George Osborne is set to boost lending to small businesses as he faces growing pressure over his austerity policies.
The chancellor is expected to announce an extension to the Bank of England-run Funding for Lending Scheme (FLS) in the coming weeks.
The scheme was launched in August and was due to expire in January 2014.
The move comes amid pressure from the International Monetary Fund (IMF) for Mr Osborne to reconsider the pace of his austerity programme.
It also follows the decision by Fitch Ratings to strip the UK of its triple-A status on Friday, becoming the second of the big three rating agencies to do so.
The extension to the FLS may be announced before the IMF arrives in the UK to begin regular annual consultations with the government next month.
The scheme's launch last year was designed to boost lending to small businesses and households by providing banks with cheap loans on the proviso that they pass them on to customers.
The scheme has so far been criticised because Bank of England figures suggest participating banks were lending less money overall in the second half of 2012 than they were in the previous six months.
But it has also been credited with helping lower the cost of mortgages.
Mr Osborne first suggested extending the scheme in his Budget in March, and the Bank of England's Monetary Policy Committee said there may be "merit" in an extension when it met earlier this month.
The government hopes such schemes will help boost growth, which has remained sluggish since the UK first fell into recession during the 2008 financial crisis.

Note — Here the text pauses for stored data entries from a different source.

-- ==== Sys2Proof/Machine/HostRead.lean ====
section
/-! DEFINITION. What the host reads: the registers that show a selected entry (R99, R163, R219), 32-bit and 64-bit reads
of BAR0 (R9, R586), and configuration space (R402, R403, R409). The table has no row for a read of a plain
register: it changes nothing. -/

namespace Sys2Proof.Machine

/-! ### BAR0 -/

/-- The register at `off` as a read returns it: the entry that a select register picks, a SCAN_LUT entry by
SCAN_CTRL.LUT_CUR, and the copies of the shadow set in force 0x800 above it. With no image in force the span table has no
place, and REEL_SPAN_VIEW reads 0 (DESIGN CHOICE, log 124). -/
def readReg (s : State) (off : Nat) : Nat :=
  if 0x100108 ≤ off ∧ off < 0x100128 then
    if s.img.isNone then 0 else leNat (tblGetRun 0#8 s.mem (spanAt s (fld s Reg.REEL_SPAN_SEL_SPAN) + (off - 0x100108)) 8)
  else if off = Reg.RMAP_AGING_GAIN then
    let z := fld s Reg.RMAP_AGING_SEL_ZONE
    agingGain s z 0 + agingGain s z 1 * 2 ^ 16 + agingGain s z 2 * 2 ^ 32
  else if off = Reg.RMAP_AGING_CH then agingUnits s (fld s Reg.RMAP_AGING_SEL_ZONE)
  else if 0x304000 ≤ off ∧ off < 0x310000 ∧ flag s Reg.SCAN_CTRL_LUT_CUR then (forceReg s off).toNat
  else if 0x300800 ≤ off ∧ off < 0x301000 then (if isShadow (off - 0x800) then (forceReg s (off - 0x800)).toNat else 0)
  else (reg s off).toNat

/-- A 32-bit word of the MSI-X table. -/
def msixWord (s : State) (off : Nat) : Nat :=
  let e := tblGet ({} : MsixEntry) s.msix ((off - 0x2000) / 16)
  match off % 16 with
  | 0 => e.addr % 2 ^ 32
  | 4 => e.addr / 2 ^ 32
  | 8 => e.data
  | _ => b2n e.masked

/-- A 32-bit word of the MSI-X pending bit array. -/
def pbaWord (s : State) (off : Nat) : Nat :=
  s.pba.foldl (fun v n => if n / 32 = (off - 0x3000) / 4 then v + 2 ^ (n % 32) else v) 0

/-- A 32-bit read; an offset that holds no register reads 0 (R9). -/
def read32 (s : State) (off : Nat) : Nat :=
  if 0x1000 ≤ off ∧ off < 0x2000 then cxlWord s off
  else if 0x2000 ≤ off ∧ off < 0x2400 then msixWord s off
  else if 0x3000 ≤ off ∧ off < 0x3008 then pbaWord s off
  else match readMap off with
  | some _ => readReg s off % 2 ^ 32
  | none =>
    if off % 8 ≠ 4 then 0 else
    match readMap (off - 4) with
    | some d => if d.wide then readReg s (off - 4) / 2 ^ 32 else 0
    | none => 0

/-- A read of BAR0. A 64-bit read returns both halves, each as a 32-bit read of its offset returns it, from one
state (R11, R586). -/
def barRead (s : State) (off : Nat) (wide : Bool) : Nat :=
  read32 s off + (if wide then read32 s (off + 4) * 2 ^ 32 else 0)

/-! ### Configuration space (R402, R403) -/

/-- A memory BAR (R403): its size, whether it is 64 bits wide, whether it is prefetchable. -/
structure Bar where
  size : Nat
  wide : Bool
  prefetchable : Bool
deriving DecidableEq, Repr

/-- What configuration space holds in a link mode. -/
structure ConfigSpace where
  vendor : Nat
  device : Nat
  classCode : Nat
  /-- The PCI Express capability with function-level reset, AER, MSI-X and its vectors. -/
  flr : Bool
  /-- The AER capability's registers: its words in order. -/
  aer : List Nat
  /-- MSI-X: vectors, enable, function mask. -/
  msix : Nat × Bool × Bool
  /-- The CXL DVSEC for devices: Mem_Capable, Cache_Capable, HDM_Count where the spec gives it; the sizes of
  Range 1 and Range 2 in mode 2 (R409). -/
  cxlDvsec : Option (Nat × Nat × Option Nat × List Nat)
  /-- The Register Locator DVSEC: BAR and offset of the component register block (R407). -/
  locator : Option (Nat × Nat)
  /-- BAR0, and BAR2 where it exists. -/
  bar0 : Bar
  bar2 : Option Bar
deriving DecidableEq, Repr

/-- A word of the AER capability (log 20). -/
def aerWord (s : State) (o : Nat) : Nat :=
  match tblGet 0 s.cfg.aer o with
  | 0 => Config.aerReset o % 2 ^ 32
  | v + 1 => v

/-- Size that DVSEC Range `j + 1` reports in mode 2 (R409). -/
def dvsecSize (s : State) (j : Nat) : Nat := ((hdmRun s j).map fun r => r.2 - r.1).getD 0

/-- Configuration space in the mode in force. -/
def configSpace (s : State) : ConfigSpace :=
  let m := fld s Reg.HOST_LINK_MODE
  let cxl := decide (m = 1 ∨ m = 2)
  { vendor := 0x1E5A, device := 0x0192, classCode := 0x038000, flr := true,
    aer := (List.range 11).map fun i => aerWord s (4 * i), msix := (64, s.cfg.msixEnable, s.cfg.msixMask),
    cxlDvsec := if cxl then some (1, 0, if m = 1 then some 2 else none, if m = 2 then [dvsecSize s 0, dvsecSize s 1] else [])
      else none,
    locator := if cxl then some (0, 0) else none,
    bar0 := ⟨0x400000, true, false⟩, bar2 := if m = 3 then some ⟨bar2Size, true, true⟩ else none }

end Sys2Proof.Machine
end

On Thursday, the Office for National Statistics will release its first estimates for how much the economy grew in the first three months of this year.
Many economists expect the economy to have grown, but only by about 0.1%.
'Time to consider'
Although it has yet to start formal discussions with the UK government, there are increasing signs the IMF believes the slow pace of growth means the UK should consider slowing the pace of its spending cuts.
Last week the IMF downgraded its growth forecasts for the UK, and chief economist Olivier Blanchard warned the UK was "playing with fire" and should consider alternatives to its current austerity drive.
IMF chief Christine Lagarde later told the BBC that "now might be the time to consider" adjusting the pace of the austerity programme.
But she stressed the importance of dialogue with the UK government.
IMF officials are due to arrive in the UK next month for annual consultations that allow it to monitor member countries and issue recommendations about economic policy.
Mr Osborne said he would defend his policies, saying: "Britain's got the right plan in terms of dealing with its deficit."